What this task involves
Lines below starting with the line with "def LSA_TICKS : Nat := 20000000" and going on through the line with "payload gives. -/" must be output exactly; the rest of the records must be left out.

Materials provided
-- ==== Sys2Proof/Machine/RouterOps.lean ====
section
/-! DEFINITION. The bench router: LSAs, addresses, routes, forwarding, cable calibration (R288 to R295, R300, R305). -/
namespace Sys2Proof.Machine

/-- The fold of a DEVID's bytes (R291). -/
def h0 (devid : Nat) : Nat := (upTo 8).foldl (fun h k => h ^^^ (devid / 2 ^ (8 * k) % 256)) 0

/-- The first address from `a` on that is not taken. -/
def probe (taken : List Nat) : Nat → Nat → Nat
  | 0, a => a
  | n + 1, a => if taken.contains a then probe taken n ((a + 1) % 256) else a

/-- A DEVID put into a rising list. -/
def insUp (d : Nat) : List Nat → List Nat
  | [] => [d]
  | x :: r => if d < x then d :: x :: r else if d = x then x :: r else x :: insUp d r

/-- assign of R291: (DEVID, address) of the 256 lowest devices. -/
def assign (devs : List Nat) : List (Nat × Nat) :=
  ((devs.foldl (fun l d => insUp d l) []).take 256).foldl (fun m d => m ++ [(d, probe (m.map Prod.snd) 256 (h0 d))]) []

/-- An edge between two devices: its ends, the link index at the first, its weight. -/
structure Edge where
  a : Nat
  b : Nat
  link : Nat
  w : Nat
  deriving DecidableEq, Repr

/-- The edges out of a device that both ends list (R290). -/
def edgesOf (all : List Lsa) (d : Lsa) : List Edge := d.links.filterMap (fun l =>
  (all.find? (fun e => e.devid == l.nbr)).bind (fun e =>
    (e.links.find? (fun m => m.link == l.nbrLink && m.nbr == d.devid && m.nbrLink == l.link)).map
      (fun m => ⟨d.devid, l.nbr, l.link, max l.ldly m.ldly⟩)))

/-- A path found: DEVID, weight, hops, first link. -/
structure PathTo where
  devid : Nat
  w : Nat
  hops : Nat
  link : Nat
  deriving DecidableEq, Repr

/-- The order of R292: weight, hops, first link. -/
def PathTo.better (p q : PathTo) : Bool :=
  decide (p.w < q.w) || (p.w == q.w && (decide (p.hops < q.hops) || (p.hops == q.hops && decide (p.link < q.link))))

/-- The best paths, one edge longer where that is better. -/
def relax (own : Nat) (es : List Edge) (ps : List PathTo) : List PathTo :=
  es.foldl (fun ps e =>
    match (if e.a = own then some (⟨own, 0, 0, e.link⟩ : PathTo) else ps.find? (fun p => p.devid == e.a)) with
    | none => ps
    | some p =>
      let n : PathTo := ⟨e.b, p.w + e.w, p.hops + 1, p.link⟩
      if e.b = own then ps
      else match ps.find? (fun q => q.devid == e.b) with
        | none => n :: ps
        | some q => if n.better q then n :: ps.filter (fun x => x.devid != e.b) else ps) ps

namespace State

def updRouter (s : State) (f : RouterSt → RouterSt) : State := { s with router := f s.router }
def routerOn (s : State) : Bool := s.gflag F.BENCH_CFG_EN
/-- What the headers of bench frames say of this device. -/
def benchId (s : State) : BenchId := ⟨s.fuse.devid, if s.gflag F.BENCH_STAT_ADDR_VALID then some (s.gcur F.BENCH_STAT_ADDR) else none⟩
def linkChan (l : Nat) : ChanIx := Fin.ofNat 4 (l / 2)
def linkSide (l : Nat) : Fin 2 := Fin.ofNat 2 l
def linkIsUp (s : State) (l : Nat) : Bool := s.running (linkChan l) && s.ch[linkChan l].bstat (linkSide l) == BL_UP
def upLinks (s : State) : List Nat := (upTo 8).filter s.linkIsUp

/-- The entry of an UP link in an LSA. -/
def lsaEnt (s : State) (l : Nat) : LsaLink :=
  let c := s.ch[linkChan l]
  let x := (linkSide l).val
  ⟨l, c.cur (F.CHCTL_B_STAT_NBR_LINK x), c.cur (F.CHCTL_B_LDLY_LDLY x), c.cur (F.CHCTL_B_NBR_LO_ID_LO x) + 2 ^ 32 * c.cur (F.CHCTL_B_NBR_HI_ID_HI x)⟩

/-- This device as its last LSA lists it. -/
def ownLsa (s : State) : Lsa := ⟨s.fuse.devid, s.gcur F.BENCH_LSA_SEQ_SEQ, s.runBits, s.router.links, s.tick⟩

/-- The frame of this device's last LSA (R289). -/
def lsaFrame (s : State) : Bytes :=
  let a := s.ownLsa
  let ent (l : LsaLink) : Bytes := leBytes 1 l.link ++ leBytes 1 l.nbrLink ++ leBytes 2 0 ++ leBytes 4 l.ldly ++ leBytes 8 l.nbr
  benchFrame s.benchId BT_LSA 0 0 (leBytes 4 a.seq ++ leBytes 1 a.run ++ leBytes 1 a.links.length ++ leBytes 2 0 ++ a.links.flatMap ent)

/-- A frame sent on UP links. -/
def sendLinks (s : State) (ls : List Nat) (bs : Bytes) : State := ls.foldl (fun s l => s.emit (.bench l bs)) s

/-- A new LSA of this device on every UP link. Entries that differ from the last LSA's are a change of an edge (R290, R292). -/
def lsaNew (s : State) : State :=
  if !s.routerOn || s.safe then s
  else
    let ls := s.upLinks.map s.lsaEnt
    let s1 := (s.gbump F.BENCH_LSA_SEQ_SEQ).updRouter (fun r => { r with links := ls, lsaAt := some s.tick, due := r.due || r.links != ls })
    s1.sendLinks s1.upLinks s1.lsaFrame

/-- The period of LSAs, 100 ms. -/
def LSA_TICKS : Nat := 20000000

/-- Whether an LSA is due: 100 ms after the last, or at once where the set of UP links is another (notes/assumptions/107.md). -/
def lsaDue (s : State) : Bool :=
  s.upLinks != s.router.links.map (·.link) || (match s.router.lsaAt with | none => true | some t => decide (t + LSA_TICKS ≤ s.tick))

def lsaSend (s : State) : State := if s.lsaDue then s.lsaNew else s

/-- The LSA that a payload gives. -/
def parseLsa (bs : Bytes) (tick : Nat) : Lsa :=
  ⟨leAt bs 8 8, leAt bs 16 4, leAt bs 20 1 % 16,
   (upTo (leAt bs 21 1)).map (fun j => ⟨leAt bs (24 + 16 * j) 1, leAt bs (25 + 16 * j) 1, leAt bs (28 + 16 * j) 4, leAt bs (32 + 16 * j) 8⟩), tick⟩

/-- An LSA received on a link (R290). -/
def lsaRx (s : State) (n : ChanIx) (x : Fin 2) (bs : Bytes) : State :=
  if !s.running n || s.ch[n].bstat x == BL_DOWN then s
  else if !benchGood bs || leAt bs 0 1 != BT_LSA || leAt bs 2 2 != 8 + 16 * leAt bs 21 1 then s.onCh n (fun c => c.benchDrop x)
  else if !s.routerOn then s
  else
    let a := parseLsa bs s.tick
    if a.devid = s.fuse.devid then
      if s.gcur F.BENCH_LSA_SEQ_SEQ ≤ a.seq then (s.gput F.BENCH_LSA_SEQ_SEQ a.seq).lsaNew else s.gbump F.BENCH_CNT1_LSA_OLD
    else
      let put (s : State) (fresh : Bool) : State :=
        let s1 := s.updRouter (fun r => { r with
          lsas := a :: r.lsas.filter (fun e => e.devid != a.devid), due := true, changed := if fresh then a.devid :: r.changed else r.changed })
        (if fresh then s1.gevt F.BENCH_EVT_TOPO else s1).sendLinks (s1.upLinks.filter (fun l => l != 2 * n.val + x.val)) bs
      match s.router.lsas.find? (fun e => e.devid == a.devid) with
      | some e => if e.seq < a.seq then put s false else s.gbump F.BENCH_CNT1_LSA_OLD
      | none => put s true

/-- HOLD seconds without an LSA of a device (R300). -/
def lsaExpire (s : State) (devid : Nat) : State :=
  let old (e : Lsa) : Bool := e.devid == devid && decide (e.at' + s.gfld F.BENCH_CFG_HOLD * SEC_TICKS ≤ s.tick)
  if s.router.lsas.any old then
    (s.updRouter (fun r => { r with lsas := r.lsas.filter (fun e => !old e), due := true, changed := devid :: r.changed })).gevt F.BENCH_EVT_TOPO
  else s

/-! ### Addresses and routes (R291, R292) -/

/-- The routes over the edges to every addressed device but this one. -/
def findRoutes (s : State) (addrs : List (Nat × Nat)) : List Route :=
  let all := s.ownLsa :: s.router.lsas
  let es := all.flatMap (edgesOf all)
  let ps := iter (relax s.fuse.devid es) all.length []
  addrs.filterMap (fun a => (ps.find? (fun p => p.devid == a.1)).map (fun p => ⟨a.2, p.link, p.hops, p.w⟩))

/-- The address of a device in one of two maps. -/
def addrOf (ms : List (List (Nat × Nat))) (d : Nat) : Nat := (ms.findSome? (fun m => (m.find? (fun e => e.1 == d)).map Prod.snd)).getD 0

/-- A route as its register shows it. -/
def routeWord (r : Route) : Word := BitVec.ofNat 32 (2 ^ 31 + r.link * 2 ^ 28 + min 15 r.hops * 2 ^ 24 + min 0xFFFFFF (r.weight / 1000))

/-- The computation in a tick whose count is a multiple of 2,000,000. -/
def routeCompute (s : State) : State :=
  if !s.routerOn || !s.router.due || s.tick % 2000000 != 0 then s
  else
    let own := s.fuse.devid
    let devs := own :: s.router.lsas.map (·.devid)
    let addrs := assign devs
    let routes := s.findRoutes addrs
    let old := s.gword .bench BENCH_STAT
    let mine := (addrs.find? (fun e => e.1 == own)).map Prod.snd
    let full := mine.isNone
    let s1 := ((s.gput F.BENCH_STAT_DEVS devs.length).gput F.BENCH_STAT_FULL (b2n full)).gput F.BENCH_STAT_ADDR_VALID (b2n mine.isSome)
    let s2 := s1.gput F.BENCH_STAT_ADDR (mine.getD 0)
    let s3 := if full && !bit old 30 then s2.gevt F.BENCH_EVT_FULL else s2
    let moved := getField old 31 1 ≠ b2n mine.isSome ∨ getField old 0 8 ≠ mine.getD 0
    let s4 :=
      if moved then
        let low := s.router.changed.foldl min (s.router.changed.headD own)
        (s3.gevt F.BENCH_EVT_ADDR).bookSt (.bench (addrOf [addrs, s.router.addrs] low)) (gReg .bench BENCH_STAT) old (s3.gword .bench BENCH_STAT)
      else s3
    let s5 := if routes = s.router.routes then s4 else s4.gevt F.BENCH_EVT_ROUTE
    let s6 := (upTo 256).foldl (fun s a =>
      s.gsetWord .bench (0x1000 + 4 * a) (match routes.find? (fun r => r.addr == a) with | some r => routeWord r | none => 0#32)) s5
    let s7 := (upTo 256).foldl (fun s a => s.put64 .bench (0x1400 + 8 * a) (match addrs.find? (fun e => e.2 == a) with | some e => e.1 | none => 0)) s6
    s7.updRouter (fun r => { r with changed := [], due := false, addrs := addrs, routes := routes })

/-! ### TIME frames (R293 to R295) -/

/-- A channel's TIME frames, unless the device has no address for being outside the 256 lowest. -/
def benchTimes (s : State) (n : ChanIx) (ps0 ps1 : Nat) : State :=
  if s.gflag F.BENCH_STAT_FULL || s.safe then s else s.onCh n (fun c => c.benchTimeSend s.benchId ps0 ps1)

/-- A TIME frame as it leaves, its residence `x` ps. -/
def forwarded (bs : Bytes) (x : Nat) : Bytes :=
  let b1 := benchPatch bs 1 (leBytes 1 (leAt bs 1 1 - 1))
  let corr := signed 64 (leAt bs 64 8) + x
  let bnd := satAdd (leAt bs 72 4) (satAdd (satCap (tebOfPs (ceilDiv x 65536))) 1)
  benchPatch b1 64 (leBytes 8 (unsigned 64 corr) ++ leBytes 4 bnd)

/-- A frame at its egress: it leaves on its link, or is discarded where the link is UP no more. -/
def egressOn (bs : Bytes) (s : State) (o : Nat × Nat × Nat) : State :=
  if s.safe then s
  else if s.linkIsUp o.1 then (s.emit (.bench o.1 (forwarded bs o.2.2))).gbump F.BENCH_CNT0_FWD
  else
    let s1 := s.gbump F.BENCH_CNT1_ABSENT
    if s.running (linkChan o.1) then s1 else s1.reqAbsent (linkChan o.1)

/-- Forwarding, the router's last step in a tick (R302): the frames whose egress tick it is. -/
def forwardTick (s : State) : State :=
  let now (o : Nat × Nat × Nat) : Bool := decide (o.2.1 ≤ s.tick)
  let s1 := s.updRouter (fun r => { r with
    flight := (r.flight.map (fun t => { t with outs := t.outs.filter (fun o => !now o) })).filter (fun t => !t.outs.isEmpty) })
  s.router.flight.foldl (fun s t => (t.outs.filter now).foldl (egressOn t.bytes) s) s1

/-- The router's part of a TIME frame that came in on link `l`, its ingress stamp `ps` ps into this tick. -/
def forward (s : State) (l : Nat) (bs : Bytes) (ps : Nat) (residence : List Nat) : State :=
  if !s.routerOn || s.safe || s.gflag F.BENCH_STAT_FULL || leAt bs 8 8 == s.fuse.devid then s
  else
    let a := leAt bs 4 1
    if !(leAt bs 6 1 % 2 == 1 && s.router.routes.any (fun r => r.addr == a && r.link == l)) then s.gbump F.BENCH_CNT0_RPF_DROP
    else if leAt bs 1 1 < 2 then s
    else
      let outs := (s.upLinks.filter (fun k => k != l)).map (fun k => let x := residence.getD k 0; (k, s.tick + (ps + x) / 5000, x))
      if outs.isEmpty then s else s.updRouter (fun r => { r with flight := r.flight ++ [⟨l, bs, outs⟩] })

/-- A TIME frame at an endpoint; `residence` gives the residence for each egress link. -/
def timeRx (s : State) (n : ChanIx) (x : Fin 2) (bs : Bytes) (ps : Nat) (residence : List Nat) : State :=
  if !s.running n then s
  else
    let r := s.ch[n].benchTimeRx s.fuse.devid x bs ps
    let s1 := s.onCh n (fun _ => r.2)
    match r.1 with
    | some b => s1.forward (2 * n.val + x.val) b ps residence
    | none => s1

/-! ### Cable calibration (R305) -/

def calLinks (s : State) : Nat × Nat := (s.gcur F.BENCH_CAL_CTL_LINK_A, s.gcur F.BENCH_CAL_CTL_LINK_B)
def calOk (s : State) : Bool := s.linkIsUp s.calLinks.1 && s.linkIsUp s.calLinks.2 && s.calLinks.1 != s.calLinks.2

/-- GO: the measurement starts, or ends at once with ERR. -/
def calGo (s : State) : State :=
  if s.gflag F.BENCH_CAL_CTL_BUSY then s
  else if s.calOk then s.gput F.BENCH_CAL_CTL_BUSY 1 else s.gevt F.BENCH_CAL_CTL_ERR

/-- The mean of a direction's one-way delays, floored, saturated. -/
def calMean (ds : List Nat) : Nat := min 0xFFFFFFFF (ds.sum / max 1 ds.length)

/-- The end of the measurement: the one-way delays of the HELLO frames of each direction, in ps. -/
def calDone (s : State) (ab ba : List Nat) : State :=
  if !s.gflag F.BENCH_CAL_CTL_BUSY then s
  else
    let s1 := s.gput F.BENCH_CAL_CTL_BUSY 0
    if s1.calOk then ((s1.gput (F.BENCH_CAL_AB_DLY 0) (calMean ab)).gput (F.BENCH_CAL_AB_DLY 1) (calMean ba)).gevt F.BENCH_CAL_CTL_DONE
    else s1.gevt F.BENCH_CAL_CTL_ERR

end State
end Sys2Proof.Machine
end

Solved exercise
def LSA_TICKS : Nat := 20000000

/-- Whether an LSA is due: 100 ms after the last, or at once where the set of UP links is another (notes/assumptions/107.md). -/
def lsaDue (s : State) : Bool :=
  s.upLinks != s.router.links.map (·.link) || (match s.router.lsaAt with | none => true | some t => decide (t + LSA_TICKS ≤ s.tick))

def lsaSend (s : State) : State := if s.lsaDue then s.lsaNew else s

/-- The LSA that a payload gives. -/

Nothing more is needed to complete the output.